In response to a search request from a user, a document data providing apparatus that searches for document data stored in advance and provides a search result is provided with common fact information expressed in a document group of the search result. Document data providing means for extracting a search document, creating a display document summarizing search results based on the extracted common fact information, and presenting the created display document to a user. apparatus.

2. A document data providing device for searching document data stored in advance in response to a search request from a user and providing a search result, the common fact information expressed in a document group of the search result. , A means for creating a display document summarizing the search results based on the extracted common fact information, a means for presenting the created display document to the user, and a method for displaying a plurality of documents used in the display document. Means for calculating the amount of information collected from each information source for each information source, and calculating a charge to a user for each information source or calculating a charge to be distributed to the information source based on the amount of use for each information source And a means for performing the following.

3. The document data providing apparatus according to claim 1, wherein an amount of information required to create a display document from common fact information expressed in the document group of the search result is provided. A document data providing device, comprising: means for selecting.

4. A document data providing apparatus according to claim 1, wherein said means for selecting a text corresponding to a designated portion in the display of said display document presented to a user is provided. Means for displaying the contents of the document data.

5. A recording medium on which a program for realizing a document data providing apparatus for searching document data stored in advance and providing search results in response to a search request from a user is provided. A process of extracting common fact information expressed in the resulting document group, a process of creating a display document summarizing search results based on the extracted common fact information, and presenting the created display document to the user A program recording medium for a document data providing apparatus, wherein a program for causing a computer to execute the processing is recorded.

6. A recording medium on which a program for realizing a document data providing apparatus for searching document data stored in advance in response to a search request from a user and providing a search result is provided.
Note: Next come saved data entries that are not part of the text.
-- ==== Sys2Proof/Certificates/Slice0/Obligations.lean ====
section
/-! DEFINITION. The statements about the model, for the provers.
A free value stands in a statement only behind "there is": none rests on its value. -/

open Sys2Proof Sys2Proof.Machine

/-! ### Encoding -/

/-- Words written out from spec/30_encoding.md R103 to R106, R121 and spec/10_state.md R27 decode to the instructions they
stand for.
The frames are those of the vectors V15, V24, V19, V25, V29.
That operands reach `decode` beside the 2-bit `OPSEL` is the model's choice (assumption log 6); the codes of `OPSEL` and of `PHASE`
are the spec's own choice (R121, "this spec's choice"; R27; assumption log 18). -/
def Obligations.WrittenWordsDecode : Prop :=
  decode (.op 0b00#2 { bytes := [0x55#8] }) = .ok (.crc16 [0x55#8]) ∧
  decode (.op 0b01#2 { fn := 4#8, addr := 0x1234#16 }) = .ok (.encode 4#8 0x1234#16 0#8 []) ∧
  decode (.op 0b10#2 {}) = .ok .decode ∧
  decode (.op 0b11#2 { target := some 0x2000#16 }) = .ok (.hsStart (some 0x2000#16)) ∧
  decode (.phase 0b001#3) = .ok .awaitIdent ∧
  decode (.phase 0b011#3) = .ok .buildingWriteCommand ∧
  decode (.frame .inbound [0x55#8, 0x34#8, 0x12#8, 0x04#8, 0x00#8, 0x84#8, 0xF9#8]) =
    .ok (.ident 0x55#8 0x1234#16 0x00#8 0xF984#16) ∧
  decode (.frame .inbound [0x55#8, 0x00#8, 0x20#8, 0x02#8, 0x00#8, 0x02#8, 0x27#8, 0xDF#8]) =
    .ok (.confirm 0x55#8 0x2000#16 0x00#8 0x02#8 0xDF27#16) ∧
  decode (.frame .outbound
      [0x55#8, 0x00#8, 0x00#8, 0x02#8, 0x00#8, 0x02#8, 0x00#8, 0x20#8, 0x5C#8, 0xD0#8]) =
    .ok (.setAddr 0x2000#16 0xD05C#16) ∧
  decode (.frame .inbound [0x55#8, 0xAB#8, 0x00#8, 0x01#8, 0x10#8, 0x01#8, 0xB4#8, 0x06#8]) =
    .ok (.frameRead 0x55#8 0x00AB#16 0x10#8 [0x01#8] 0x06B4#16) ∧
  decode (.frame .inbound [0x55#8, 0x34#8, 0x12#8, 0x03#8, 0x00#8, 0x86#8, 0xC9#8]) =
    .ok (.frameControl 0x55#8 0x1234#16 0x00#8 [] 0xC986#16)

/-- Decoding an encoded well-formed instruction gives it back, every operand with it.
That operands reach `decode` beside the 2-bit `OPSEL` is the model's choice (assumption log 6). -/
def Obligations.DecodeEncodeRoundTrip : Prop :=
  ∀ i : Instr, i.wellFormed = true → decode (encode i) = .ok i

/-- A frame's bytes have one meaning: what they decode to encodes to the same bytes. -/
def Obligations.FrameWordsHaveOneMeaning : Prop :=
  ∀ (dir : Direction) (bytes : List Byte) (i : Instr),
    decode (.frame dir bytes) = .ok i → encode i = .frame dir bytes

/-- R27, R194: the six values of `PHASE` and their codes, the step each code selects, and that 6 and 7 select none.
The numbers are the spec's own choice (R27; assumption log 18). -/
def Obligations.PhaseCodesSelectTheirSteps : Prop :=
  (Phase.idle.code = 0#3 ∧ Phase.awaitIdent.code = 1#3 ∧ Phase.identFound.code = 2#3 ∧
    Phase.buildingWriteCommand.code = 3#3 ∧ Phase.awaitConfirm.code = 4#3 ∧ Phase.done.code = 5#3) ∧
  (∀ p : Phase, Phase.ofCode p.code = some p) ∧
  (decode (.phase Phase.idle.code) = .ok .idle ∧ decode (.phase Phase.awaitIdent.code) = .ok .awaitIdent ∧
    decode (.phase Phase.identFound.code) = .ok .identFound ∧
    decode (.phase Phase.buildingWriteCommand.code) = .ok .buildingWriteCommand ∧
    decode (.phase Phase.awaitConfirm.code) = .ok .awaitConfirm ∧ decode (.phase Phase.done.code) = .ok .done) ∧
  (∀ i, decode (.phase 6#3) ≠ .ok i) ∧ (∀ i, decode (.phase 7#3) ≠ .ok i)

/-- R102, R113: an inbound frame's kind is chosen by its function byte alone, and a frame with one of the 252 unassigned codes
is of no kind. -/
def Obligations.FunctionByteSelectsInboundKind : Prop :=
  ∀ (b0 b1 b2 fn b4 : Byte) (tail : List Byte), 2 ≤ tail.length →
    (∀ i, decode (.frame .inbound (b0 :: b1 :: b2 :: fn :: b4 :: tail)) = .ok i →
      (fn = 4#8 ∧ ∃ c, i = .ident b0 (le16 b1 b2) b4 c) ∨
      (fn = 2#8 ∧ ∃ p c, i = .confirm b0 (le16 b1 b2) b4 p c) ∨
      (fn = 1#8 ∧ ∃ pl c, i = .frameRead b0 (le16 b1 b2) b4 pl c) ∨
      (fn = 3#8 ∧ ∃ pl c, i = .frameControl b0 (le16 b1 b2) b4 pl c)) ∧
    (fn ≠ 1#8 → fn ≠ 2#8 → fn ≠ 3#8 → fn ≠ 4#8 →
      decode (.frame .inbound (b0 :: b1 :: b2 :: fn :: b4 :: tail)) = .rejected (.unassignedFunction fn))

/-! ### The Checksum Engine -/

/-- R141: each bit of the accumulator after one `CRC.BIT`, and the corner cases the rule gives. -/
def Obligations.CrcBitShiftsThenXors : Prop :=
  (∀ (a : Word) (k : Nat), k < 16 →
    (crcBit a).getLsbD k = (a.getLsbD (k + 1) ^^ (a.getLsbD 0 && (0xA001#16).getLsbD k))) ∧
  crcBit 0x0000#16 = 0x0000#16 ∧ crcBit 0x0001#16 = 0xA001#16 ∧ crcBit 0xFFFF#16 = 0xDFFE#16 ∧
  crcBit 0x8000#16 = 0x4000#16 ∧ crcBit 0xFFAA#16 = 0x7FD5#16

/-- R142: `CRC.BYTE` XORs the zero-extended byte into the accumulator and then does eight `CRC.BIT`s; with the rule's corner cases
and its worked example. -/
def Obligations.CrcByteIsEightShifts : Prop :=
  (∀ (a : Word) (x : Byte), crcByte a x =
    crcBit (crcBit (crcBit (crcBit (crcBit (crcBit (crcBit (crcBit (a ^^^ x.setWidth 16))))))))) ∧
  (∀ (a : Word) (x : Byte) (k : Nat), k < 16 →
    (a ^^^ x.setWidth 16).getLsbD k = if k < 8 then a.getLsbD k ^^ x.getLsbD k else a.getLsbD k) ∧
  crcByte 0xFFFF#16 0xFF#8 = 0x00FF#16 ∧ crcByte 0xFFFF#16 0x00#8 = 0x40BF#16 ∧ crcByte 0xFFFF#16 0x55#8 = 0x7F7F#16

/-- R148: the accumulator after `s` is all that the bytes of `t` need. -/
def Obligations.CrcContinues : Prop :=
  ∀ s t : List Byte, crc16 (s ++ t) = t.foldl crcByte (crc16 s)
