/-- Each instruction has a next state from every state; only an operation of HOST and the command ask first what the block is
doing. -/
theorem exec_goesOn (i : Instr) (s : State) : ∃ t, exec i s = .next t := by
  cases i with
  | crc16 | decode | hsStart =>
    simp only [exec, execCrc16, execDecode, execHsStart]
    split_ifs <;> exact ⟨_, rfl⟩
  | setAddr =>
    simp only [exec, execSetAddr]
    split_ifs <;> exact ⟨_, rfl⟩
  | encode | idle | awaitIdent | identFound | buildingWriteCommand | awaitConfirm | done | ident | confirm | frameRead
    | frameControl => exact ⟨_, rfl⟩

/-- Settles O53: the next instruction goes on, and so does a move that selects none. -/
theorem everyStepGoesOn : Obligations.EveryStepGoesOn := by
  intro s
  unfold step
  split
  next i _ => exact exec_goesOn i s.popInput
  next => exact ⟨_, rfl⟩

end Sys2Proof.Machine
end

section
/-! SUPPORT. A reset, as the step of HOST's move (spec/70_reset_and_hazards.md R270, R271). -/

namespace Sys2Proof.Machine

/-- Settles O54: the move's step is `State.resetBlock`, which writes the registers and none of the environment. -/
theorem resetPutsTheRegistersBack : Obligations.ResetPutsTheRegistersBack := by
  refine ⟨fun s hn => ?_, rfl, rfl, rfl, rfl, rfl, rfl, rfl, rfl⟩
  have hs : step s = .next s.popInput.resetBlock := step_of_no_code hn (by simp [State.nextCode, hn])
  exact ⟨_, hs, rfl, rfl, rfl, rfl, rfl, rfl, rfl, rfl, rfl, rfl, rfl, rfl, rfl, rfl⟩

end Sys2Proof.Machine
end

section
/-! SUPPORT. A hold that nothing from outside lifts: the block's own step is the identity there (spec/70_reset_and_hazards.md R280,
spec/20_memory.md R66, R67). -/

namespace Sys2Proof.Machine

/-- A legal block with a read in flight that its stream cannot supply is where that hold leads (spec/10_state.md R41). -/
theorem Legal.heldReading_self {s : State} (h : Legal s) {n : Nat} (hi : s.inFlight = some (.read n)) (hx : s.rx.length < n) :
    HeldReading s s := by
  have hc := h.call
  rw [State.callFits, hi] at hc
  obtain ⟨hv, -, -, rfl | ⟨rfl, hl, h3⟩⟩ := hc
  · exact ⟨by rw [← hv], .inl ⟨hi, rfl, hx, rfl, rfl⟩⟩
  · have hnil : s.rx = [] := List.length_eq_zero_iff.mp (Nat.lt_one_iff.mp hx)
    have hb : s.rxBytes = s.decodeBytes := by simp [State.decodeBytes, hi, hnil]
    exact ⟨by rw [← hv], .inr ⟨hi, hnil, hb, hl, h3⟩⟩

/-- Wherever a legal block reads, a `DECODE` that stays held leaves the step that `PHASE` selects without effect. -/
theorem ownStep_of_held_read {s : State} (h : Legal s) {n : Nat} (hi : s.inFlight = some (.read n))
    (hd : s.decodeRun = .held s) : s.ownStep = s := by
  have hrest : s.atRest = s := by rw [atRest_eq_hostDecode (by simp [hi]), State.hostDecode, hd]
  unfold State.ownStep
  cases hp : s.phase
  case idle => exact hrest
  case awaitIdent => simp only [State.stepAwaitIdent, hd]
  case identFound => exact absurd hi (h.not_read (.inl hp) n)
  case buildingWriteCommand => exact absurd hi (h.not_read (.inr hp) n)
  case awaitConfirm => simp only [State.stepAwaitConfirm, hd]
  case done => exact hrest

/-- Settles O41: in either hold the block's own step, the only one there is, leads to the same state. -/
theorem holdIsForEver : Obligations.HoldIsForEver := by
  intro s n k h hn hheld
  have hown : s.ownStep = s := by
    obtain ⟨hi, hx, he⟩ | ⟨hi, ha⟩ := hheld
    · exact ownStep_of_held_read h hi ((h.heldReading_self hi hx).decodeRun he)
    · obtain ⟨rfl, hp, hb⟩ := h.held_write hi
      exact ownStep_of_held_write hp hi hb ha
  have hstep : step s = .next s := by rw [step_eq_ownStep (.inl hn), popInput_none hn, hown]
  exact run_of_step_self hstep k

end Sys2Proof.Machine
end

section
/-! SUPPORT. The first `DECODE` of a run on a clean stream, where it ends with the bytes that reach it first: it has read the header
of the frame that was sent (spec/70_reset_and_hazards.md R274, R279). -/

namespace Sys2Proof.Machine

/-- What has come of bytes that start with a frame, or begin one, does so too. -/
theorem StartsWithFrame.of_append {bytes more frame : List Byte} (h : StartsWithFrame (bytes ++ more) frame) :
    StartsWithFrame bytes frame := by
  have hb : bytes <+: bytes ++ more := List.prefix_append bytes more
  obtain h | h := h
  · exact .inl (hb.trans h)
  · exact List.prefix_or_prefix_of_prefix hb h

/-- A stream that does not run out has the 7 bytes of the first read (spec/41_codec.md R165). -/
theorem seven_bytes_of_decodeStream {bytes : List Byte} {x : RxEnd} (h : decodeStream bytes x ≠ runsOut x) :
    ∃ b0 b1 b2 b3 b4 b5 b6 rest, bytes = b0 :: b1 :: b2 :: b3 :: b4 :: b5 :: b6 :: rest :=
  seven_bytes fun h7 => h (decodeStream_runsOut h7 x)

section
variable {bytes pl : List Byte} {fn : Byte} {addr : Addr} {da : DataAddr} {x : RxEnd} {rest : List Byte}
  (h : StartsWithFrame bytes (builtFrame fn addr da pl))
include h

/-- A frame that such bytes give has the header of the one that was sent (spec/30_encoding.md R100). -/
theorem StartsWithFrame.decodeStream_frame {f : Frame} (hs : decodeStream bytes x = .frame f rest) :
    f.start = 0x55#8 ∧ f.deviceAddr = addr ∧ f.function = fn := by
  obtain ⟨b0, b1, b2, b3, b4, b5, b6, bs, rfl⟩ := seven_bytes_of_decodeStream (x := x) (by rw [hs]; cases x <;> nofun)
  obtain ⟨rfl, rfl, rfl, rfl, -⟩ := h.header
  simpa using decodeStream_frame_header hs

/-- A function that is refused there is that of the frame that was sent (spec/41_codec.md R166). -/
theorem StartsWithFrame.decodeStream_unexpected {fn' : Byte}
    (hs : decodeStream bytes x = .error (.unexpectedFunction fn') rest) : fn' = fn := by
  obtain ⟨b0, b1, b2, b3, b4, b5, b6, bs, rfl⟩ := seven_bytes_of_decodeStream (x := x) (by rw [hs]; cases x <;> nofun)
  obtain ⟨-, -, -, rfl, -⟩ := h.header
  exact decodeStream_unexpected_function hs

end

/-- A run that has ended on a function which is not admitted holds that function (spec/10_state.md R34). -/
theorem EndsOn.unexpectedFunction {s t : State} {o : OutcomeCode} {e : DecodeError} (h : EndsOn s t o e)
    (hc : t.cause = .unexpectedFunction) : e = .unexpectedFunction t.rxFn := by
  have he := h.latchedError
  simp only [State.latchedError, hc] at he
  exact (Option.some.inj he).symm

theorem HeldReading.cause {s t : State} (h : HeldReading s t) : t.cause = s.cause := (congrArg State.cause h.1 :)

theorem Returns.cause {s t : State} {f : Frame} {rest : List Byte} (h : Returns s t f rest) : t.cause = s.cause :=
  (congrArg State.cause h.2 :)

/-- What `u` shows of a frame that has been read is that of the frame sent with function `fn` and address `addr`: an address
that was captured (spec/42_handshake.md R195), and a function that was refused (R198). -/
structure ShowsFrameSent (u : State) (fn : Byte) (addr : Addr) : Prop where
  captured : u.phase = .identFound → u.disc = addr ∧ u.frameView.start = 0x55#8 ∧ u.frameView.function = fn
  refused : u.cause = .unexpectedFunction → u.rxFn = fn

/-- `AwaitIdent` on bytes that start with a frame, or begin one, by the ends of their `DECODE` (R195 to R198). -/
theorem stepAwaitIdent_showsFrameSent {s : State} (hw : StageFits s) (hp : s.phase = .awaitIdent)
    (hc : s.cause ≠ .unexpectedFunction) {fn : Byte} {addr : Addr} {da : DataAddr} {pl : List Byte}
    (h : StartsWithFrame s.decodeBytes (builtFrame fn addr da pl)) : ShowsFrameSent s.stepAwaitIdent fn addr := by
  cases hs : decodeStream s.decodeBytes s.rxEnd with
  | frame f rest =>
    obtain ⟨t, hr, ht⟩ := stepAwaitIdent_frame hw hs
    obtain ⟨hstart, haddr, hfn⟩ := h.decodeStream_frame hs
    have hview : s.stepAwaitIdent.frameView = f := by rw [ht]; exact hr.1
    have hcause : s.stepAwaitIdent.cause = s.cause := by rw [ht]; exact hr.cause
    exact ⟨fun _ => ⟨by rw [ht]; exact haddr, hview ▸ hstart, hview ▸ hfn⟩, fun hu => absurd (hcause ▸ hu) hc⟩
  | error e rest =>
    obtain ⟨he, -⟩ := stepAwaitIdent_error hw hs
    refine ⟨fun hu => (nomatch he.phase.symm.trans hu), fun hu => ?_⟩
    rw [he.unexpectedFunction hu] at hs
    exact h.decodeStream_unexpected hs
  | short =>
    obtain ⟨he, -⟩ := stepAwaitIdent_short hw hs
    exact ⟨fun hu => (nomatch he.phase.symm.trans hu), fun hu => (nomatch he.unexpectedFunction hu)⟩
  | held =>
    obtain ⟨hh, -⟩ := stepAwaitIdent_held hw hs
    exact ⟨fun hu => (nomatch (hh.phase.trans hp).symm.trans hu), fun hu => absurd (hh.cause ▸ hu) hc⟩

/-- The step that receives the first bytes of a run is that of `AwaitIdent` with them in the stream (spec/20_memory.md R83). -/
theorem step_openSession_received {s : State} {bytes : List Byte} {rest : List Input} (hb : s.inbox = .received bytes :: rest)
    (target : Option Addr) :
    step (s.openSession target) =
      .next (State.stepAwaitIdent { s.openSession target with rx := s.rx ++ bytes, inbox := rest }) := by
  obtain ⟨hn, hq⟩ := nextInput_cons (s := s.openSession target) hb rfl
  rw [step_received hn, hq, receive_awaitIdent rfl]
  rfl

/-- Settles O40: what reaches the run's first `DECODE` in that step starts with the frame that was sent. -/
theorem cleanStreamIsReadAtTheFrame : Obligations.CleanStreamIsReadAtTheFrame := by
  intro s target bytes rest hf hclean hb
  obtain ⟨fn, addr, da, pl, hen, harriving⟩ := hclean.atBoundary
  have hsplit : s.arriving = bytes ++ rest.flatMap Input.bytes := by simp [State.arriving, hb, Input.bytes]
  have hbytes : StartsWithFrame bytes (builtFrame fn addr da pl) := (hsplit ▸ harriving).of_append
  refine ⟨fn, addr, da, pl, hen, hbytes, _, _, exec_hsStart_free hf target, step_openSession_received hb target, ?_⟩
  rw [hclean.noneEarlier, List.nil_append]
  have hi : State.inFlight { s.openSession target with rx := bytes, inbox := rest } ≠ some (.read 1) := hf.notExtra
  obtain ⟨captured, refused⟩ := stepAwaitIdent_showsFrameSent (stageFits_of_notExtra hi) rfl nofun
    (by rw [decodeBytes_notExtra hi]; exact hbytes)
  exact ⟨captured, refused⟩

end Sys2Proof.Machine
end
A process of extracting common fact information expressed in the resulting document group, a process of creating a display document summarizing search results based on the extracted common fact information, and presenting the created display document to the user Processing, calculating the amount of information collected from a plurality of information sources used in the display document for each information source, and providing a user for each information source based on the amount of use for each information source. A program for causing a computer to execute the calculation of the accounting of the document or the calculation of the accounting to be distributed to the information source. Recording medium.